## WHAT YOU SHOULD DO
Can you pull out each line of the data below that includes the word "badPower"?

## SUPPLIED ENTRIES
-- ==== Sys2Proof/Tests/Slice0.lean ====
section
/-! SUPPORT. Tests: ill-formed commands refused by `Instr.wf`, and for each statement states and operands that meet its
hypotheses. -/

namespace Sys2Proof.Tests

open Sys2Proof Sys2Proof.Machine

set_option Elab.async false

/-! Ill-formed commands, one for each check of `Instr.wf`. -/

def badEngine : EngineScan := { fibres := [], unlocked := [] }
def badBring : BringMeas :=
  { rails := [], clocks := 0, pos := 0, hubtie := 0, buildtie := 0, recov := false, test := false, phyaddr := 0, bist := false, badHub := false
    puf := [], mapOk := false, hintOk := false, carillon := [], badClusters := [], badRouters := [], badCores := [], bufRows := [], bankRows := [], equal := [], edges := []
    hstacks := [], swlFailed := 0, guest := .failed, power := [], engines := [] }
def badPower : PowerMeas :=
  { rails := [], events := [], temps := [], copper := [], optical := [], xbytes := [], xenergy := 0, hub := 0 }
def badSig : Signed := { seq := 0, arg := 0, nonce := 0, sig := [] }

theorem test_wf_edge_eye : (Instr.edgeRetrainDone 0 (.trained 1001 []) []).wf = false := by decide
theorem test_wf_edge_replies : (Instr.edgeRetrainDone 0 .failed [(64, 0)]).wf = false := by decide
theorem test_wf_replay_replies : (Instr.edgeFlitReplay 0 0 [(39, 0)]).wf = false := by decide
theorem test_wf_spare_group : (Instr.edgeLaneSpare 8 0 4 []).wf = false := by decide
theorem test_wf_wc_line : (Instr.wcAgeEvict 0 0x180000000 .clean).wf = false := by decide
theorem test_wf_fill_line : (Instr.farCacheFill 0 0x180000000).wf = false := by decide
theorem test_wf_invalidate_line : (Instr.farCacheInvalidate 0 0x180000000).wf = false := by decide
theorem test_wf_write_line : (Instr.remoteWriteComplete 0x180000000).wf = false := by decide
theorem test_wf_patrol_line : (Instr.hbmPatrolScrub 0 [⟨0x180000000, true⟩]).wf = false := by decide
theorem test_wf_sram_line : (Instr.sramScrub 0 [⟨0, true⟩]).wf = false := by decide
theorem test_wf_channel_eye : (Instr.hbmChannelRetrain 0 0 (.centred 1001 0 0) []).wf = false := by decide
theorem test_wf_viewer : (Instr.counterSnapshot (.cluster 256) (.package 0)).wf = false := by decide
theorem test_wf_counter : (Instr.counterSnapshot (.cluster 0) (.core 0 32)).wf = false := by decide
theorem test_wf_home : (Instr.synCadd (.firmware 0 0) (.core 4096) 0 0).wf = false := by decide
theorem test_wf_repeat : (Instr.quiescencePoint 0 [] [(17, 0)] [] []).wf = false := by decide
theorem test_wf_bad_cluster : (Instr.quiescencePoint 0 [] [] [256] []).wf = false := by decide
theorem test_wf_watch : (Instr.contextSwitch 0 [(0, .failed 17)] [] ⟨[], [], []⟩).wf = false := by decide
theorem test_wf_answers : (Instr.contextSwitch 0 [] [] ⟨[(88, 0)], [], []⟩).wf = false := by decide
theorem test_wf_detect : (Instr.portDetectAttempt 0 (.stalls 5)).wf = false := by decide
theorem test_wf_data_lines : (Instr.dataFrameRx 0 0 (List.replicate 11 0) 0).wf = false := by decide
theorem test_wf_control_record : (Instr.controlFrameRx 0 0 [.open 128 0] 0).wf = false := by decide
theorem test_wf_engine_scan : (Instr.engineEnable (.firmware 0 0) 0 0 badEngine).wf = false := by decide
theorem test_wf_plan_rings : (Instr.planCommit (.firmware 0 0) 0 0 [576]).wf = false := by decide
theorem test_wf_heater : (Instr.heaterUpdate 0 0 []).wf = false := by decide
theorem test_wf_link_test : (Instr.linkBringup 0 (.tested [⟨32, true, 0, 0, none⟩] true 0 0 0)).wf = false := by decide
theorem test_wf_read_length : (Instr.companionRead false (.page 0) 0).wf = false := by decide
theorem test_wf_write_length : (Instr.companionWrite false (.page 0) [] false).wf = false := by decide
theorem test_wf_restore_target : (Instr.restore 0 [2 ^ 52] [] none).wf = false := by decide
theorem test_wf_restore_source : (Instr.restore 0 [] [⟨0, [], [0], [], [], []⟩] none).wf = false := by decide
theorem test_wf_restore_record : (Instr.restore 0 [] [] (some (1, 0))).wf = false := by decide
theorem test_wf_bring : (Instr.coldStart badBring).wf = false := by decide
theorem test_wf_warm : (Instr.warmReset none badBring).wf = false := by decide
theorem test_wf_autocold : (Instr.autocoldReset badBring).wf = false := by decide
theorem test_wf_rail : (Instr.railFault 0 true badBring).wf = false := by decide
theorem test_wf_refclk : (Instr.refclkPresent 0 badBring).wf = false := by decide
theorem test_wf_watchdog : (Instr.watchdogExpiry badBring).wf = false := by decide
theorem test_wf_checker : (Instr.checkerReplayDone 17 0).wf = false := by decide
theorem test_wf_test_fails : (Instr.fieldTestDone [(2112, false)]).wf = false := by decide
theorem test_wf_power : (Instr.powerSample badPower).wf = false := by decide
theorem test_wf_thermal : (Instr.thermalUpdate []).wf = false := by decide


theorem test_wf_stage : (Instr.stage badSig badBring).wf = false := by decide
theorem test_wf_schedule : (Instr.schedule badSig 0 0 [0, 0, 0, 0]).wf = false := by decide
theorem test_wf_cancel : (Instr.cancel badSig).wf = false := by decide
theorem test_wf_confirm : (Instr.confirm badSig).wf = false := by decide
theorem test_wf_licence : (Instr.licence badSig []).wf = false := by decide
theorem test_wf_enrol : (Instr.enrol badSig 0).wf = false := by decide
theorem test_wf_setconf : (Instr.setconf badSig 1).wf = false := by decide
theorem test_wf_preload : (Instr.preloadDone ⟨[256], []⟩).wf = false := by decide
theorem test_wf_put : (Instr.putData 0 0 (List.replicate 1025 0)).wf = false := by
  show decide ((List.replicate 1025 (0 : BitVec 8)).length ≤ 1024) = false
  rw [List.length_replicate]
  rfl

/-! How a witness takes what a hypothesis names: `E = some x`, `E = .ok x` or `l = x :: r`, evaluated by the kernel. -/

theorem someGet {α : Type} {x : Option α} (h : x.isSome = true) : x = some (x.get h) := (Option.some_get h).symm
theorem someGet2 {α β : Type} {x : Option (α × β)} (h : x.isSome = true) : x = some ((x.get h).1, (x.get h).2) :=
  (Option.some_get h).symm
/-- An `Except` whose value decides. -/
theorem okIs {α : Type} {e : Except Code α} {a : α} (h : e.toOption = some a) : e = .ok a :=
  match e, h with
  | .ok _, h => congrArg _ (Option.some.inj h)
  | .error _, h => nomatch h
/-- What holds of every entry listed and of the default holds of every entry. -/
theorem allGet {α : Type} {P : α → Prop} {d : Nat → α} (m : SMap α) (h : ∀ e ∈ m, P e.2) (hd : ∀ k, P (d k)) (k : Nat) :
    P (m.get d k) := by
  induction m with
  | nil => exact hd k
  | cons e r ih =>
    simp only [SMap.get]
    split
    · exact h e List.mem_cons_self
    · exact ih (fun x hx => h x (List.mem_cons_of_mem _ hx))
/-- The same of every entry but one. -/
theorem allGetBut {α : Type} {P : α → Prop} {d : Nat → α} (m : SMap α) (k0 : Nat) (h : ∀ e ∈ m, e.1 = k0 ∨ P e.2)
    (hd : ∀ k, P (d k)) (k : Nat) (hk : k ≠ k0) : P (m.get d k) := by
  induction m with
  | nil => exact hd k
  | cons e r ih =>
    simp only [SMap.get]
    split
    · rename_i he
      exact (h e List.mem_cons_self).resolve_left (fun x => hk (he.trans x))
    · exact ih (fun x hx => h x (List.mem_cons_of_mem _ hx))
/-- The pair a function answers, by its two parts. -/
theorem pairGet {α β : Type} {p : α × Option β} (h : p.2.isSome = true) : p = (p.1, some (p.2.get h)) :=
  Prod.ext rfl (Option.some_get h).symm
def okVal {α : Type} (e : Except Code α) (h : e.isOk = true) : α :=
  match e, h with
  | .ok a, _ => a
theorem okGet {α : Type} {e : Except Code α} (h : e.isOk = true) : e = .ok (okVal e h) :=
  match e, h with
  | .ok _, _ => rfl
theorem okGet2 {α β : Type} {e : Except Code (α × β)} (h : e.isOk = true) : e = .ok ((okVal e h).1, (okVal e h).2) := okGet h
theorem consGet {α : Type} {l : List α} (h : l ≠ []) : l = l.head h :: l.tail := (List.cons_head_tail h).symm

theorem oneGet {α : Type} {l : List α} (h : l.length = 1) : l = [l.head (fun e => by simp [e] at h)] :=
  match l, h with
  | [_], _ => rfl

## TASK OUTPUT
def badPower : PowerMeas :=
theorem test_wf_power : (Instr.powerSample badPower).wf = false := by decide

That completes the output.